Садик выглядел также прелестно, как и сама девушка. Аккуратный, просто идеальный, словно с журнальной картинки. Пожалуй, слишком аккуратный. Немного беспорядка, который говорил бы о присутствии мужчины, не повредил бы ни садику, ни его хозяйке. Скотти давно пытался привлечь ее внимание и затеять разговор, но девушка либо не замечала его, либо загадочно улыбалась, отводила глаза и быстро скрывалась в доме. Одетая обычно в облегающее платье с длинным рукавом, с волосами, завязанными в хвост, и почти всегда босая, она казалась такой естественной и в то же время очень юной и уязвимой.
— Ну вот, — произнесла Августа, — этот отвратительный мусор и этот невоспитанный пес заставили меня забыть о том, зачем я на самом деле собиралась во двор, — она обращалась к цветам. — Вас ведь надо полить, правда?

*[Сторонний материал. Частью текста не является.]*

-- ==== Sys2Proof/Machine/Records.lean ====
section
/-! DEFINITION. Records, ready queues, spill, swap, refill, wakes (R9-R16, R249-R253, R260). -/

namespace Sys2Proof.Machine

/-- The outcome of one instruction or event. -/
abbrev Out := Host.Outcome State Fault Refusal

/-- Home bulkhead, cluster, core, slot and generation of a thread id (R9). -/
def tidBulk (t : W32) : Nat := bitsOf t 21 6
def tidCl (t : W32) : Nat := bitsOf t 18 3
def tidK (t : W32) : Nat := bitsOf t 16 2
def tidSlot (t : W32) : Nat := bitsOf t 8 8
def tidGen (t : W32) : Byte := BitVec.ofNat 8 (bitsOf t 0 8)
/-- Home core key and home cluster key. -/
def tidCore (t : W32) : Nat := coreKey (tidBulk t) (tidCl t) (tidK t)
def tidUnit (t : W32) : Nat := 8 * tidBulk t + tidCl t
/-- The id of a slot and generation of a core (R9). -/
def mkTid (core slot : Nat) (gen : Byte) : W32 :=
  BitVec.ofNat 32 ((core / 32) * 2 ^ 21 + (core % 32 / 4) * 2 ^ 18 + (core % 4) * 2 ^ 16 + slot * 256 + gen.toNat)

/-- The resident record of a slot. -/
def State.slotRec (s : State) (core slot : Nat) : Rec := fget Rec.empty (s.core core).slots slot

/-- A slot's record written. -/
def State.setSlot (s : State) (core slot : Nat) (r : Rec) : State :=
  s.modCore core fun c => { c with slots := fput c.slots slot r }

/-- A record stands in its slot. -/
def State.resident (s : State) (t : W32) : Bool :=
  let r := s.slotRec (tidCore t) (tidSlot t)
  decide (r.state ≠ .free) && r.tid == t

/-- The live record of an id, resident or spilled (R10). -/
def State.findRec (s : State) (t : W32) : Option Rec :=
  if s.resident t then some (s.slotRec (tidCore t) (tidSlot t))
  else (s.bulk (tidBulk t)).shallows.find? fun r => r.tid == t

/-- The live record of an id, changed where it stands (R16). -/
def State.modRec (s : State) (t : W32) (f : Rec → Rec) : State :=
  if s.resident t then s.setSlot (tidCore t) (tidSlot t) (f (s.slotRec (tidCore t) (tidSlot t)))
  else s.modBulk (tidBulk t) fun b => { b with shallows := b.shallows.map fun r => if r.tid == t then f r else r }

/-- Every live record of a partition. -/
def State.liveRecs (s : State) (p : Nat) : List Rec :=
  (s.cores.flatMap fun c => c.2.slots.filterMap fun x => if x.2.state ≠ .free ∧ x.2.part = p then some x.2 else none) ++
  (s.bulks.flatMap fun b => b.2.shallows.filter fun r => r.part = p)

/-- A VF is running (R282). -/
def State.vfRuns (s : State) (p vf : Nat) : Bool := (s.part p).running == some vf

/-- The record's VF is running, or it is the deep core's (R282). -/
def State.recRuns (s : State) (r : Rec) : Bool := r.deep || s.vfRuns r.part r.vf

/-- The number of armed watches: the descriptors that name the thread (R256). -/
def State.armed (s : State) (t : W32) : Nat := ((s.core (tidCore t)).watches.filter fun d => d.tid == t).length

/-- The unit whose queue a ready record joins (R249). -/
def Rec.queueUnit (r : Rec) : Nat :=
  if r.deep then 8 * tidBulk r.tid + 6
  else match r.migrate with
    | some c => 8 * tidBulk r.tid + c
    | none => tidUnit r.tid

/-- A place in a FIFO: at the tail, and among those that joined in the same tick by home core and slot (R249). -/
def fifoIns (t : W32) (now : Nat) : List (W32 × Nat) → List (W32 × Nat)
  | [] => [(t, now)]
  | (u, n) :: q => if n = now ∧ t.toNat / 256 < u.toNat / 256 then (t, now) :: (u, n) :: q else (u, n) :: fifoIns t now q

/-- A thread leaves whatever FIFO holds it (R249). -/
def State.leaveQueues (s : State) (t : W32) : State :=
  { s with units := s.units.map fun u =>
      if u.1 / 8 = tidBulk t then
        (u.1, { u.2 with fifo := u.2.fifo.map fun l => (l.1, l.2.filter fun e => e.1 != t) })
      else u }

/-- A resident record joins the FIFO of its level (R249), with its roam flag as it is then (R311). A steward waits for context 0
alone and joins none (R21, R251). -/
def State.joinQueue (s : State) (t : W32) : State :=
  match s.findRec t with
  | none => s
  | some r =>
    if tidSlot t = 0 then s
    else (s.modRec t fun r => { r with roamQ := r.roam }).modUnit r.queueUnit fun u =>
      { u with fifo := fput u.fifo r.level (fifoIns t s.ts (fget [] u.fifo r.level)) }

/-- The order of R252 among spilled records: the higher level first, then the longer wait. -/
def Rec.ahead (a b : Rec) : Bool := decide (b.level < a.level) || (a.level == b.level && decide (a.since < b.since))

/-- The first by that order. -/
def bestRec : List Rec → Option Rec
  | [] => none
  | r :: l => match bestRec l with
    | none => some r
    | some b => if b.ahead r then some b else some r

/-- The spilled record that goes next into a slot of a core (R252, R253). -/
def State.spillNext (s : State) (core slot : Nat) : Option Rec :=
  bestRec ((s.bulk (core / 32)).shallows.filter fun r =>
    tidCore r.tid = core && tidSlot r.tid = slot && r.spillKind == 0#2)

/-- A spilled record takes its slot as ready, at the level it has reached (R253); a priority that TWRITE gave it meanwhile comes with its
next ready (R311, log 111). -/
def State.fillSlot (s : State) (r : Rec) : State :=
  let s := s.modBulk (tidBulk r.tid) fun b => { b with shallows := b.shallows.filter fun x => x.tid != r.tid }
  (s.setSlot (tidCore r.tid) (tidSlot r.tid) { r with state := .ready, spillKind := 0#2 }).joinQueue r.tid

/-- A resident record as it stands in the shallows (R14, R252). -/
def Rec.spill (r : Rec) : Rec :=
  { r with state := .spilled, migrate := none, spillKind := match r.state with | .sleeping => 1#2 | .stopped => 2#2 | _ => 0#2 }

/-- The home core attempts a swap for a slot number (R252); a slot that is free takes the record (R253). -/
def State.trySwap (s : State) (core slot : Nat) : State :=
  match s.spillNext core slot with
  | none => s
  | some c =>
    let r := s.slotRec core slot
    if slot ≠ 0 ∧ r.state = .free then s.fillSlot c
    else
    let ok := slot ≠ 0 ∧ (r.state = .stopped ∨ (r.state = .sleeping ∧ r.sendwait = false) ∨
      (r.state = .ready ∧ (r.level < c.level ∨ s.recRuns r = false)))
    if ok then
      let s := s.leaveQueues r.tid
      let s := s.fillSlot c
      s.modBulk (core / 32) fun b => { b with shallows := b.shallows ++ [r.spill] }
    else s

/-- A free slot is refilled (R253). Slot 0 never takes part (R304). -/
def State.refill (s : State) (core slot : Nat) : State :=
  if slot ≠ 0 ∧ (s.slotRec core slot).state = .free then
    match s.spillNext core slot with
    | none => s
    | some r => s.fillSlot r
  else s

/-- A record becomes ready: it joins its queue at its base priority, or, spilled, takes SPILLKIND 0 and the swap is
attempted (R15, R250, R252). Any deadline is cancelled (R261). -/
def State.makeReady (s : State) (t : W32) : State :=
  let f : Rec → Rec := fun r => { r with level := r.prio.toNat, since := s.ts, deadline := none, migrate := none }
  if s.resident t then (s.modRec t fun r => { f r with state := .ready }).joinQueue t
  else (s.modRec t fun r => { f r with spillKind := 0#2 }).trySwap (tidCore t) (tidSlot t)

/-- A record in a state that a wake makes ready (R260, R263). -/
def Rec.wakeable (r : Rec) : Bool := (r.state == .sleeping && !r.sendwait) || (r.state == .spilled && r.spillKind == 1#2)

/-- A performance counter that counts event ev, for context c if it is a context event (R371, R372). -/
def PerfCtr.counts (x : PerfCtr) (ev : Nat) (c : Option Nat) : Bool :=
  x.ctl.getLsbD 63 && bitsOf x.ctl 0 8 == ev && (match c with | none => true | some n => x.ctl.getLsbD (16 + n))
def PerfCtr.bump (x : PerfCtr) (ev : Nat) (c : Option Nat) (n : Nat) : PerfCtr :=
  if x.counts ev c then { x with value := x.value + BitVec.ofNat 64 n } else x

/-- n events counted by a core's performance counters (R371). -/
def State.count (s : State) (core ev : Nat) (c : Option Nat) (n : Nat) : State :=
  if (s.core core).perf.isEmpty then s
  else s.modCore core fun x => { x with perf := x.perf.map fun y => (y.1, y.2.bump ev c n) }

/-- A hit on watch n of a thread (R260). -/
def State.hit (s : State) (t : W32) (n : Nat) : State :=
  match s.findRec t with
  | none => s
  | some r =>
    if ((s.core (tidCore t)).watches.any fun d => d.tid == t && d.num == n) then
      let s := s.count (tidCore t) 11 none 1
      let s := s.modRec t fun r => { r with pending := r.pending ||| BitVec.ofNat 4 (2 ^ n) }
      if r.wakeable then s.makeReady t else s
    else s

/-- A coarse wake from bulkhead b (R158, R260): a hit on every coarse watch homed there, and bit 6 of the next mask. -/
def State.coarseHit (s : State) (b : Nat) : State :=
  let ds := s.cores.flatMap fun c => c.2.watches.filter fun d => d.coarse && d.home == b
  ds.foldl (fun s d => (s.modRec d.tid fun r => { r with wokeCoarse := true }).hit d.tid d.num) s

end Sys2Proof.Machine
end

Скотти вышел из-за кустов так, чтобы она могла его увидеть, и громко кашлянул, привлекая к себе внимание. А когда девушка, тихо ойкнув, обернулась к нему, спокойно окинул взглядом двор и лишь затем спросил:
— Вы, кажется, разговаривали со мной?
— Что? Нет… Вернее, да. Разговаривала. То есть… не совсем, — растерянно пробормотала Августа, поднимаясь на ноги.
— Но ведь это вы бросали мусор мне во двор? — строго спросил он.
— Нет… То есть да. Бросала. Но это… не мой мусор.
— Не ваш? Так вы взяли его взаймы? Или украли?
— Нет. Конечно, нет. Это… это ваш мусор!
Августа была слишком ошеломлена тем, что сосед стал свидетелем ее неподобающего поведения: говорит сама с собой, бросает мусор через забор и… господи, что она только что ему наговорила! И в то же время ее совершенно обезоруживала его неотразимая улыбка и приветливый взгляд темных глаз. Девушка окончательно растерялась и почувствовала себя провинившейся школьницей.
— Вы уверены? — Скотти любовался ее прелестным румянцем, испытывая при этом знакомый жар разгорающегося желания.
— В чем? — недоуменно переспросила Августа.
— Вы уверены, что это мой мусор? Что-то я его не узнаю. — Повернувшись, он подмигнул Берту.
Огромный ротвейлер зевнул и отвернулся со скучающим видом. Какие все-таки чудаки эти люди. Все ходят вокруг да около, все говорят, говорят… Берт предпочитал более прямой подход к делу.
Августа нахмурилась. Затем взглянула на дом миссис Фальконетти, находившийся по другую сторону. Такой милый, недавно побеленный домик с голубыми ставнями и увитыми плющом окошками. Августа снова с сомнением посмотрела на мужчину за забором.
— Ведь весь мусор выглядит примерно одинаково, вы со мной согласны? — произнес он все с той же неотразимой улыбкой, демонстрируя ямочки на щеках. — Я, в общем, не возражаю, чтобы вы бросали его через забор — чуть больше мусора или чуть меньше — какая разница. Только поосторожнее, когда я сижу во дворе, хорошо?
— Я не знала, что вы там сидите, — пробормотала Августа, чувствуя себя преглупо. — И я перебросила все это в ваш двор, потому что это ваш мусор. Его перетащила ко мне ваша собака.
Скотти с деланным сомнением посмотрел на девушку, откровенно наслаждаясь ее смущением.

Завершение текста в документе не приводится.